Sorry I should have been more specific. I meant somewhere to snowboard at Breck where the crowds are smaller.

And Loveland isn't really an option for me.


----------



## Milo303 (Apr 6, 2009)

You're going to a mountain that's busy all season, and topped it with bad timing. The season isn't into full swing in Summit County yet as far as snow goes, so space is limited to ride on.

Your gonna have to deal with the crowds buddy, sorry ) =


----------



## BurtonAvenger (Aug 14, 2007)

Only a local would truly know that and even still it's the worst week of the year we're not giving those secrets out.


----------



## AWNOW (Sep 12, 2009)

Heh, guess I was just in the answering questions about food in summit mode.


----------



## Guest (Dec 28, 2009)

BurtonAvenger said:


> Only a local would truly know that and even still it's the worst week of the year we're not giving those secrets out.


So the only reason you posted is to be an asshole then? Thanks pal...


----------



## MadBomber53045 (Dec 25, 2008)

hamburgl4r said:


> So the only reason you posted is to be an asshole then? Thanks pal...



you have a lot to learn about him...i'd recommend just blocking him now. it makes reading through threads a much better experience.


----------



## Breckenridge (Oct 1, 2009)

OK I'll bite.
See, if you don't ride alot, you will want to go to the terrain where all the other tourist want to go.
Catch the bus to Keystone so I can be alone on the E chair.


----------



## Tarzanman (Dec 20, 2008)

I have a Summit pass, so I'll be right up there with the other tourists sliding down groomers and wondering why I'm so sore and tired from snow- plowing green and blue runs all day! 

I will also sneer at skiers on general principle, even if they don't do anything to me.

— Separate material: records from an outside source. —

-- ==== Sys2Proof/Safety.lean ====
section
/-!
DEFINITION. The terms of claims: what a command runs to, what it leaves unchanged, and the invariant that every step keeps.
-/
namespace Sys2Proof.Machine

/-- A command runs from a state to another. -/
def runs (c : Instr) (s t : State) : Prop := exec c s = .next t

/-! ## What stays as it was -/

/-- The parts of the state. -/
inductive Part where
  | regs | holding | now | fresh | status | value | tb | sched | commit | aux | src | slices | cord | dts | flash
  | lanes | ground | health | hk | sensors | alarm | memc | comps | secu | boot | mon | net | pins | pending
deriving DecidableEq, Repr

/-- A part is the same in two states. -/
def Part.same : Part → State → State → Prop
  | .regs, s, t => t.regs = s.regs
  | .holding, s, t => t.holding = s.holding
  | .now, s, t => t.now = s.now
  | .fresh, s, t => t.fresh = s.fresh
  | .status, s, t => t.status = s.status
  | .value, s, t => t.value = s.value
  | .tb, s, t => t.tb = s.tb
  | .sched, s, t => t.sched = s.sched
  | .commit, s, t => t.commit = s.commit
  | .aux, s, t => t.aux = s.aux
  | .src, s, t => t.src = s.src
  | .slices, s, t => t.slices = s.slices
  | .cord, s, t => t.cord = s.cord
  | .dts, s, t => t.dts = s.dts
  | .flash, s, t => t.flash = s.flash
  | .lanes, s, t => t.lanes = s.lanes
  | .ground, s, t => t.ground = s.ground
  | .health, s, t => t.health = s.health
  | .hk, s, t => t.hk = s.hk
  | .sensors, s, t => t.sensors = s.sensors
  | .alarm, s, t => t.alarm = s.alarm
  | .memc, s, t => t.memc = s.memc
  | .comps, s, t => t.comps = s.comps
  | .secu, s, t => t.secu = s.secu
  | .boot, s, t => t.boot = s.boot
  | .mon, s, t => t.mon = s.mon
  | .net, s, t => t.net = s.net
  | .pins, s, t => t.pins = s.pins
  | .pending, s, t => t.pending = s.pending

/-- Nothing but the parts named has changed. -/
def keeps (ps : List Part) (s t : State) : Prop := ∀ p, p ∉ ps → p.same s t

/-- No register but those named has changed. -/
def keepsRegs (ks : List Nat) (s t : State) : Prop := ∀ k, k ∉ ks → t.reg k = s.reg k

/-- A saturating counter has counted one. -/
def counted (f : Fld) (s t : State) : Prop := t.rd f = satN f.w (s.rd f + 1)

/-- The parts and the registers that a health event may change (R572, R413, R623). -/
def eventParts : List Part := [.regs, .ground, .health, .flash]
def eventRegs : List Nat := [R.HLTH_EVSEQ, R.HLTH_EVCNT, R.HLTH_STAT, R.SYS_FLASH, R.GND_BDROP 127]

/-! ## Lane instructions -/

/-- The logical lane that physical lane `n` serves, and its core. -/
def State.laneOf (s : State) (n : Nat) : Logical := s.logical (s.laneLL n)
def State.laneCore (s : State) (n : Nat) : LaneCore := (s.laneOf n).core

/-- A core holds eight data registers, four accumulators of 56 bits with a residue each, eight 13-bit pointers, eight 14-bit offsets, two
modulus registers and six flags (R279, R281, R283, R284, R295). -/
def LaneCore.shaped (c : LaneCore) : Prop :=
  c.d.length = 8 ∧ c.ac.length = 4 ∧ c.res.length = 4 ∧ c.pt.length = 8 ∧ c.off.length = 8 ∧ c.md.length = 2 ∧
    (∀ v ∈ c.ac, -(2 ^ 55) ≤ v ∧ v < 2 ^ 55) ∧ (∀ p ∈ c.pt, p < 8192) ∧ (∀ o ∈ c.off, o < 16384) ∧ c.fl < 64

/-- Every accumulator carries the residue of its value (R295); and a core whose accumulators do. -/
def LaneCore.sound (c : LaneCore) : Prop := c.res = c.ac.map res7 ∧ c.err = false
def LaneCore.resound (c : LaneCore) : LaneCore := { c with res := c.ac.map res7 }

/-- The next address of an instruction that falls through lies in the program; past its end stands the trap PCEND (R297). -/
def State.goesOn (s : State) (n : Nat) : Prop :=
  (afterLoops (s.laneCore n).pc (s.laneCore n).loops).1 < (s.laneOf n).prog.length

/-- The PC and the loops of a core that falls through from `c` (R292, R294), the rest as `u` has it. -/
def LaneCore.onward (u c : LaneCore) : LaneCore :=
  { u with pc := (afterLoops c.pc c.loops).1, loops := (afterLoops c.pc c.loops).2.2 }

/-- On a core: `fl` after an assignment through sat56 or sat32 that clipped or did not (R284). -/
def stickySat (fl : Nat) (clipped : Bool) : Nat := if clipped then flPut fl flSAT true else fl

/-- From `s` to `t`, the logical lane of physical lane `n` has the core `c`, its clock counts have moved, it has retired an instruction now
and does not wait; every other part of the machine, every other logical lane, and its program, coefficients, bindings and
checkpoints are as before. -/
def laneOnly (n : Nat) (s t : State) (c : LaneCore) : Prop :=
  keeps [.lanes] s t ∧ { t.lanes with ll := s.lanes.ll } = s.lanes ∧ (∀ ll, ll ≠ s.laneLL n → t.logical ll = s.logical ll) ∧
    t.laneOf n = { s.laneOf n with core := c, wait := false, retired := s.now, clk := (t.laneOf n).clk, busy := (t.laneOf n).busy,
                                   loaded := (t.laneOf n).loaded, macced := (t.laneOf n).macced }

/-- A health event raised at `s` stands in the event history of `t` with its record (R572). -/
def raised (s t : State) (code : Nat) (sev : Severity) (unit : Nat) (fib : Option Fibre) (seq v5 v6 v7 : Nat) : Prop :=
  eventRecord s code sev unit fib seq v5 v6 v7 ∈ t.health.recent

/-- The event history of `t` holds an event of this code, severity, unit and operands, whenever it was raised (R572). -/
def reported (t : State) (code : Nat) (sev : Severity) (unit v5 v6 v7 : Nat) : Prop :=
  ∃ r ∈ t.health.recent, r.payload.head? = some (w32 (code % 0x10000 + sev.code * 0x10000 + unit % 256 * 0x100_0000)) ∧
    r.payload.drop 5 = [w32 v5, w32 v6, w32 v7]

/-- The logical lane of physical lane `n` has stopped with a trap of this kind at its PC (R297): the event 0x0802 of severity FAULT carries
the PC, and nothing else has changed but what an event changes. -/
def laneTrapped (n kind : Nat) (s t : State) : Prop :=
  keeps (.lanes :: eventParts) s t ∧ keepsRegs eventRegs s t ∧ { t.lanes with ll := s.lanes.ll } = s.lanes ∧
    (∀ ll, ll ≠ s.laneLL n → t.logical ll = s.logical ll) ∧
    t.logical (s.laneLL n) = { s.laneOf n with core := { s.laneCore n with trap := kind }, wait := false } ∧
    raised s t 0x0802 .fault (laneUnit n) none 0 (s.laneCore n).pc 0 0

/-- From `s` to `t`, the logical lane of physical lane `n` waits, and nothing else has changed (R288, R293). -/
def laneWaits (n : Nat) (s t : State) : Prop :=
  keeps [.lanes] s t ∧ { t.lanes with ll := s.lanes.ll } = s.lanes ∧ (∀ ll, ll ≠ s.laneLL n → t.logical ll = s.logical ll) ∧
    t.laneOf n = { s.laneOf n with wait := true }

/-! ## Management requests (R491–R497, R541) -/

/-- The authority that comes with request `r`: the owner key slot under which its trailer verifies over the context 1 and the signed
bytes. -/
def authority (s : State) (r : Request) : Option Nat :=
  if dgTrailer r.bytes = [] then none else (popRequest s).trailerSlot (1 :: dgSigned r.bytes) (dgTrailer r.bytes)

/-- The machine on which request `r` acts: it has left the queue, and a trailer has consumed the challenge. -/
def acting (s : State) (r : Request) : State := if dgTrailer r.bytes = [] then popRequest s else dropChallenge (popRequest s)

/-- A request comes to `t`, or fails with AUTH where its trailer does not verify or where it `needs` an authority that it does not have. -/
def judged (needs : Bool) (s : State) (r : Request) (t : State) : State :=
  if (dgTrailer r.bytes ≠ [] ∨ needs = true) ∧ authority s r = none then respond r .auth 0 [] (acting s r) else t

/-- The request at the head of the queue is the command `code` with at least `args` argument words, and no earlier one is in progress. -/
def commanded (s : State) (r : Request) (code args : Nat) : Prop :=
  s.net.queue.head? = some r ∧ s.net.prog = none ∧ isCmd code r.bytes = true ∧ args ≤ dgCount r.bytes ∧ dgCount r.bytes ≤ 256

/-! ## Frames that leave a port (R471) -/

/-- A frame of this content as it leaves port `p`: tagged where the port has a VLAN, EAPOL in the clear, every other one under the port's
SAK, if it protects frames. -/
def State.frameOf (s : State) (p : Nat) (w : Out) : Sent :=
  { port := p, dst := s.dstMac p w, what := w,
    tag := if s.rd (F.NET_PVLAN.VLAN p) = 1 then some (s.rd (F.NET_PVLAN.VID p), s.rd (F.NET_PVLAN.PCP p)) else none,
    pn := match w with
      | .eapol _ => none
      | _ => if s.msec p = 0 then none else some ((s.port p).sec.txPn, s.rd (F.NET_PSTAT.AN p)) }

/-- Port `p` may send a frame of this content. -/
def State.maySend (s : State) (p : Nat) (w : Out) : Prop :=
  s.rd (F.NET_PCFG.EN p) = 1 ∧ s.linkUp p = true ∧
    match w with
    | .eapol _ => True
    | _ => s.secured p = true ∧ (s.msec p ≠ 0 → s.rd (F.NET_PSTAT.PNEXH p) = 0) ∧
        (s.msec p = msecStatic → (s.port p).sec.txPn < pnLimit)

/-- A frame of this content, a stream's or none's, waits last at port `p`, if the port may send it; else nothing is handed to the port. -/
def handed (i : Option Nat) (p : Nat) (w : Out) (s t : State) : Prop :=
  (s.maySend p w → (t.port p).txq = (s.port p).txq ++ [(i, w)]) ∧ (¬ s.maySend p w → (t.port p).txq = (s.port p).txq)

/-- A message of this content is handed to port `p`. -/
def sends (p : Nat) (w : Out) (s t : State) : Prop := handed none p w s t

/-! ## Starts and plan changes (R33, R38, R84, R88) -/

/-- The view of the shared limits with fibre `x` acquiring under its live plan. -/
def State.startView (s : State) (x : Fibre) : View :=
  s.liveView.withAcq x.idx (some {
    nch := s.fibreCount x.idx, nT := (s.plan true x.idx).nT, tr := s.trOf x.idx (s.plan true x.idx) })

/-- The lowest code of R33 that forbids a start of fibre `x`, 0 for none; and the lowest of R88 that its plan breaks. -/
def State.startErr (s : State) (x : Fibre) : Nat :=
  lowestCode (s.geometryCodes x.idx ++ (if (s.geometryCodes x.idx).isEmpty then s.limitCodes x.idx (s.startView x) else []) ++
    (if profileCode (s.profile true x.idx) = 0 then [] else [12]))
def State.startCode (s : State) (x : Fibre) : Nat := lowestCode (s.planCodes x.idx (s.plan true x.idx) (s.trOf x.idx (s.plan true x.idx)))

/-- The lowest code of R88 that the staged plan of fibre `x` breaks, 0 for none. -/
def State.stageCode (s : State) (x : Fibre) : Nat :=
  lowestCode (s.planCodes x.idx (s.plan false x.idx) (s.trFor x (s.plan false x.idx)) ++
    s.stageLimits x.idx ((s.liveView.withAcq x.idx (some {
      nch := s.rd (F.SHOT_GSTAT.NCH_ACT x.idx), nT := (s.plan false x.idx).nT,
      tr := s.trFor x (s.plan false x.idx) })).withAcq x.other.idx (s.otherAcq x)))

/-- The fibre acquires and its round ends, or its first begins, now. -/
def State.atBoundary (s : State) (x : Fibre) : Prop := s.acquiring x = true ∧ s.nominal x ≤ s.now

/-- The next round of the fibre is one under its plan, neither a PROBE nor a sounding round (R80, R81). -/
def State.planned (s : State) (x : Fibre) : Prop := (s.sch x).upcoming.getD (s.sch x).nextMode = 0

/-! ## The invariant -/

/-- The register file and the Ground's bobbins are in canonical form: keys strictly rising, none that reads as an unlisted one does, so
that equal contents are equal data. -/
def State.canonical (s : State) : Prop := mapWf resetKey s.regs = true ∧ mapWf (fun _ => emptyBobbin) s.ground.bobs = true

/-! ## What the monitor prints (R632, R633) -/

/-- From `u` to `t`, a monitor command has ended: its lines, its status line and the prompt are printed, and then what the characters that
waited give; nothing else has changed. -/
def said (u t : State) (lines : List (List Byte)) (st : Status) : Prop :=
  keeps [.mon, .status] u t ∧ t.status = st ∧ t.mon.cmd = none ∧ t.mon.trace = none ∧
    ∃ rest, t.mon.out = u.mon.out ++ lines.flatMap (· ++ [13, 10]) ++
      (if st = .ok then text "OK" else text "ERR " ++ text (statusName st)) ++ [13, 10] ++ text "efras> " ++ rest ∧
      (u.mon.buffer = [] → rest = [] ∧ t.mon.line = u.mon.line ∧ t.mon.entered = u.mon.entered)

end Sys2Proof.Machine
end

At the end of the day I will go down the mountain to the lodge and lie to every girl who will listen about how much air I caught and how many blue-hairs I frightened with my awesome carving skillz on the double blacks.

SWEET


----------



## Guest (Dec 28, 2009)

Dude tourist = more ladies at the mountain lodge who are in a fun drinking mood = funtimes

Plus if your a tourist then just deal with other tourists thats what i do  bring a flask of whiskey to the mountain helps waiting in the lift lines easier haha

Get to lift right when it opens, you'll be good for a couple hrs before it gets really packed then go take an afternoon break and relax then hit it up again later in the day when most of the "tourist" get tired and go relax at the lodge

dont think the snowcover is good enough for backcountry or i would suggest it


----------



## Guest (Dec 31, 2009)

*Go Where the Snow Is*

After reading the posts on here for some time before posting, I've come to appreciate the fact that the CO contingency treats non-locals on here the same way they do on the Mt or at the bars in CO- which is with an arrogant/ smug/ condescending "Go F*** Yourself." I can see how being around tourists every day might be annoying (esp. the cowboy hat wearing ones), but no need to try to scare everyone away from the resorts that make your lifestyle possible. 

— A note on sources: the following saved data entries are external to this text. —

/-- Calibration requests (R164, R166, R168). One while another runs is BUSY with RESULT 3, one of a fenced slice or of one under test is
refused with RESULT 9. A slice without a function, the spare, and any slice while no round uses its function are calibrated at once; with a
free spare the request waits for a boundary as an episode, without one as an intrusive calibration if that is asked for, and is BUSY with
RESULT 2 otherwise. AUTOCAL asks, with RETURN, when the temperature or the age calls for it, or a requested calibration of the spare was
abandoned and the spare is free again, and no calibration runs, and not otherwise. That its request carries the present INTRUSIVE and leaves
its slice and RETURN in SLC_CAL_CMD is the model's choice (assumption 92). -/
def Obligations.CalibrationRequests : Prop :=
  ∀ (n : Fin 15) (keep intr : Bool) (s : State),
    let go := Instr.sliceCalStart n.castSucc keep intr
    let mode := s.rd (F.SLC_STAT.MODE n)
    let f := s.rd (F.SLC_STAT.FUNC n)
    let turnedAway (st : Status) (res : Nat) : Prop := ∃ t, exec go s = .next t ∧ keeps [.regs, .status] s t ∧
      keepsRegs [R.SLC_CAL_CMD, R.SLC_CAL_STAT] s t ∧ t.status = st ∧ t.rd F.SLC_CAL_STAT.RESULT = res
    let taken (kind : CalKind) (phase : Nat) (at_ : Option Nat) : Prop := ∃ t c, exec go s = .next t ∧ keeps [.regs, .slices, .status] s t ∧
      t.status = .ok ∧ t.slices.cal = some c ∧ c.kind = kind ∧ c.slice = n ∧ c.keep = keep ∧ c.calAt = at_ ∧
      t.rd F.SLC_CAL_STAT.BUSY = 1 ∧ t.rd F.SLC_CAL_STAT.SLICE = n ∧ t.rd F.SLC_CAL_STAT.PHASE = phase ∧
      t.rd (F.SLC_STAT.MODE n) = if phase = 2 then slCal else mode
    let working := s.slices.cal = none ∧ mode ≠ slFenced ∧ mode ≠ slTest
    let served := n.val ≠ s.spareSlice ∧ f ≠ 0xF ∧ s.roundsOf f ≠ 2
    (s.slices.cal ≠ none → turnedAway .busy 3) ∧
    (s.slices.cal = none → (mode = slFenced ∨ mode = slTest) → turnedAway .refused 9) ∧
    (working → ¬ served → taken .direct 2 (some s.now)) ∧
    (working → served → s.spareReady = true → taken .episode 0 none) ∧
    (working → served → s.spareReady = false → intr = true → taken .intrusive 0 none) ∧
    (working → served → s.spareReady = false → intr = false → turnedAway .busy 2) ∧
    (exec (.sliceCalStart 15 keep intr) s = .next (s.answer .refused)) ∧
    (∀ temp : Int,
      let moved := 0 < s.rd F.SLC_SPARE.CALDT ∧ (10 * s.rd F.SLC_SPARE.CALDT : Int) < (temp - s.rdI (F.SLC_CALOFS.CALTEMP n)).natAbs
      let old := 0 < s.rd F.SLC_SPARE.CALAGE ∧
        mapGet (fun _ => (0 : Nat)) s.slices.calTb n + s.rd F.SLC_SPARE.CALAGE * hourNs < s.tbNs
      let cut := n.val ∈ s.slices.again ∧ s.spareReady = true
      (s.rd F.SLC_SPARE.AUTOCAL = 1 → s.slices.cal = none → (moved ∨ old ∨ cut) → intr = (s.rd F.SLC_CAL_CMD.INTRUSIVE == 1) →
        keep = false → ∃ t, exec go s = .next t ∧ exec (.autocalRequest n temp) s = .next (t.answer s.status)) ∧
      (s.rd F.SLC_SPARE.AUTOCAL = 0 ∨ s.slices.cal ≠ none ∨ ¬ (moved ∨ old ∨ cut) → exec (.autocalRequest n temp) s = .next s))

As someone who visits annually for the snow, and attempts to avoid the locals as much as possible, my recommendation to you is *GO WHERE THE SNOW IS*. Do a daily check for weather updates at the big and small resorts- and just be ready to drive.

Normally, the early snow resorts are predictable- but its been a strange year so far- so don't rely on anything you may hear about what is always the best resort for the early season. Actually, if you're willing to drive a couple hours- as usual, Steamboat is having a decent early season and just got dumped on again.


----------



## BurtonAvenger (Aug 14, 2007)

hamburgl4r said:


> So the only reason you posted is to be an asshole then? Thanks pal...


No I posted on here to tell you exactly what you'll deal with when you're here. That you won't find any place that doesn't have lines, they're unavoidable.


MadBomber53045 said:


> you have a lot to learn about him...i'd recommend just blocking him now. it makes reading through threads a much better experience.


Wow that seems like a whole lot to learn about me. Damn dude that's so much shit.


----------



## Milo303 (Apr 6, 2009)

Snowolf said:


> Meh....Colorado is over rated, if you want to get away from the gaper tourons and the snobby locals, go to Montana....no crowds and better snow....:cheeky4:


Colorado is not overrated. Summit County resorts are overrated.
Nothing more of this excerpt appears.